In the article, published this week and available online, Masters student Anna Taylor, from the University of Georgia (USA), and colleagues studied the common bottlenose dolphin, which migrates seasonally along the southeastern United States Atlantic coast. While this species of dolphin is widely studied, surprisingly little is known about what influences the timing of these migrations.
The scientists needed to track the comings and goings of dolphins at their study sites on the Georgia and South Carolina coasts, and they did so using photographic identification of individual dolphin fins. This technique is used with many studies of Cetaceans (whales, dolphins and porpoises), which all have dorsal fins. As the animals age, their dorsal (back) fins become worn and chipped, which allows individuals to be uniquely identified, much like fingerprints.

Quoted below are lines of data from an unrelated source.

/-! ## What an opcode does as it starts and as it ends -/

/-- ABORT is answered by `State.abortTag`; every other opcode's own checks and effect. -/
def State.startOp (s : State) (j : Job) : Ans :=
  match j.opcode with
  | 0x01 => s.cmdGetInfo j
  | 0x02 => s.cmdGetStatus j
  | 0x04 => s.cmdEcho j
  | 0x10 => s.cmdSetMode j
  | 0x11 => s.cmdGetMode
  | 0x12 => s.cmdFrameReset j
  | 0x13 => s.cmdStudReset j
  | 0x20 => s.cmdSetPowerCap j
  | 0x21 => s.cmdGetPower j
  | 0x22 => s.cmdSetDomain j
  | 0x23 => s.cmdSetPerf j
  | 0x24 => s.cmdSetCooling j
  | 0x25 => s.cmdGetThermal j
  | 0x30 => s.cmdScrub j
  | 0x31 => s.cmdInject j
  | 0x32 => s.cmdSelftest j
  | 0x33 => s.cmdErrorLog j
  | 0x34 => s.cmdTrainSave j
  | 0x40 => s.cmdBayLock j
  | 0x41 => s.cmdBayUnlock j
  | 0x42 => s.cmdBench j
  | 0x43 => s.cmdBayFlush j
  | 0x44 => s.cmdBayInvalidate j
  | 0x50 => s.cmdScribeFreeze j
  | 0x51 => s.cmdScribeThaw
  | 0x52 => s.cmdScribeRead j
  | 0x53 => s.cmdScribeClear j
  | 0x54 => s.cmdScribeFlush
  | 0x60 => s.cmdLinkStatus j
  | 0x61 => s.cmdTenonMap j
  | 0x62 => s.cmdRetrain j
  | 0x63 => s.cmdPersonality j
  | 0x64 => s.cmdExport j
  | 0x70 => s.cmdFwBegin j
  | 0x71 => s.cmdFwChunk j
  | 0x72 => s.cmdFwCommit j
  | 0x73 => s.runs
  | _ => s.no stBadOpcode 0

/-- The end of an opcode that has run. -/
def State.finishOp (s : State) (j : Job) (fin : FinishIn) : State × Nat × List Byte :=
  match j.opcode with
  | 0x10 => s.finSetMode j fin
  | 0x12 => s.finFrameReset j fin
  | 0x13 => s.finStudReset j fin
  | 0x22 => s.finSetDomain j
  | 0x30 => s.finScrub j fin
  | 0x32 => s.finSelftest j fin
  | 0x34 => s.finTrainSave j fin
  | 0x40 => s.finBayLock j
  | 0x42 => s.finBench j
  | 0x43 => s.finBayFlush j
  | 0x44 => s.finBayInvalidate j
  | 0x54 => (s.flushEnd fin.hwOk, if fin.hwOk then stOk else stHwFault, [])
  | 0x62 => s.finRetrain j fin
  | 0x63 => s.finPersonality j fin
  | 0x70 => s.finFwBegin fin
  | 0x71 => s.finFwChunk j fin
  | 0x72 => s.finFwCommit fin
  | 0x73 => s.finAttest j fin
  | _ => (s, stOk, [])

/-- The end of a running command can come: work on a bay's arrays is done, RIDGE_EXPORT waits for requests looked up before,
SCRIBE_FLUSH for its flush; no boot-flash write is made after PWRFAIL_N but one in progress (R138, R143, R273, R333, R367,
R425). -/
def State.ready (s : State) (j : Job) : Bool :=
  match j.opcode with
  | 0x22 | 0x40 | 0x42 | 0x43 => s.workDone (s.workBays j)
  | 0x54 => s.flushAnswers
  | 0x64 => !s.ridgeBusy (j.pkt.byte 1)
  | op => !(opFlash op && s.power.pwrfail && !j.early)

/-- What a command that ends before its own end leaves: the part of a scan it has done (R323), a session closed, a self-test or a reset no
longer running. -/
def State.dropped (s : State) (j : Job) : State :=
  match j.opcode with
  | 0x12 => let f := j.pkt.byte 0; s.setFrame f { s.frame f with resetting := false, coreResets := [] }
  | 0x22 =>
    let d := j.pkt.byte 0
    let held := (framesOf s.mode).any (fun g => Tab.get s.power.votes 0 (4 * d + g) == 2)
    (if 2 ≤ d ∧ d < 14 then s.setStud (d - 2) { s.stud (d - 2) with held := held } else s).endAll j
  | 0x40 | 0x42 | 0x43 => s.endAll j
  | 0x30 => (s.abortScrub j).1
  | 0x32 => if j.pkt.byte 0 = 0 then s.setStud (j.pkt.byte 1) { s.stud (j.pkt.byte 1) with testing := false } else s
  | 0x70 | 0x72 => s.fwClose
  | _ => s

By teaming up with the National Oceanic and Atmospheric Administration (NOAA) and the Georgia Dolphin Ecology Program (GDEP), the researchers conducted boat-based surveys, where they photographed all dolphins (or their fins) they came across. They then used photo analysis software to analyze each dolphin's fin shape and pattern, which told them when and where each dolphin (nearly 1000 uniquely-identified individuals) went over the course of their study. Then, by combining the dolphin movement data with information on various aspects of water quality, the authors discovered that seasonal movements, or migrations, were best explained by water temperature; while seasonal abundance was best explained by water salinity.
The authors pointed out that this information can inform conservation strategies for common bottlenose dolphins, and help managers predict when a migration event is likely to occur. According to the Georgia Aquarium in Atlanta, Georgia, one of the main threats facing this species is from "entanglement in recreational and commercial fishing gear"; therefore, understanding when dolphins are in the area might mitigate the chances that these dolphins are injured.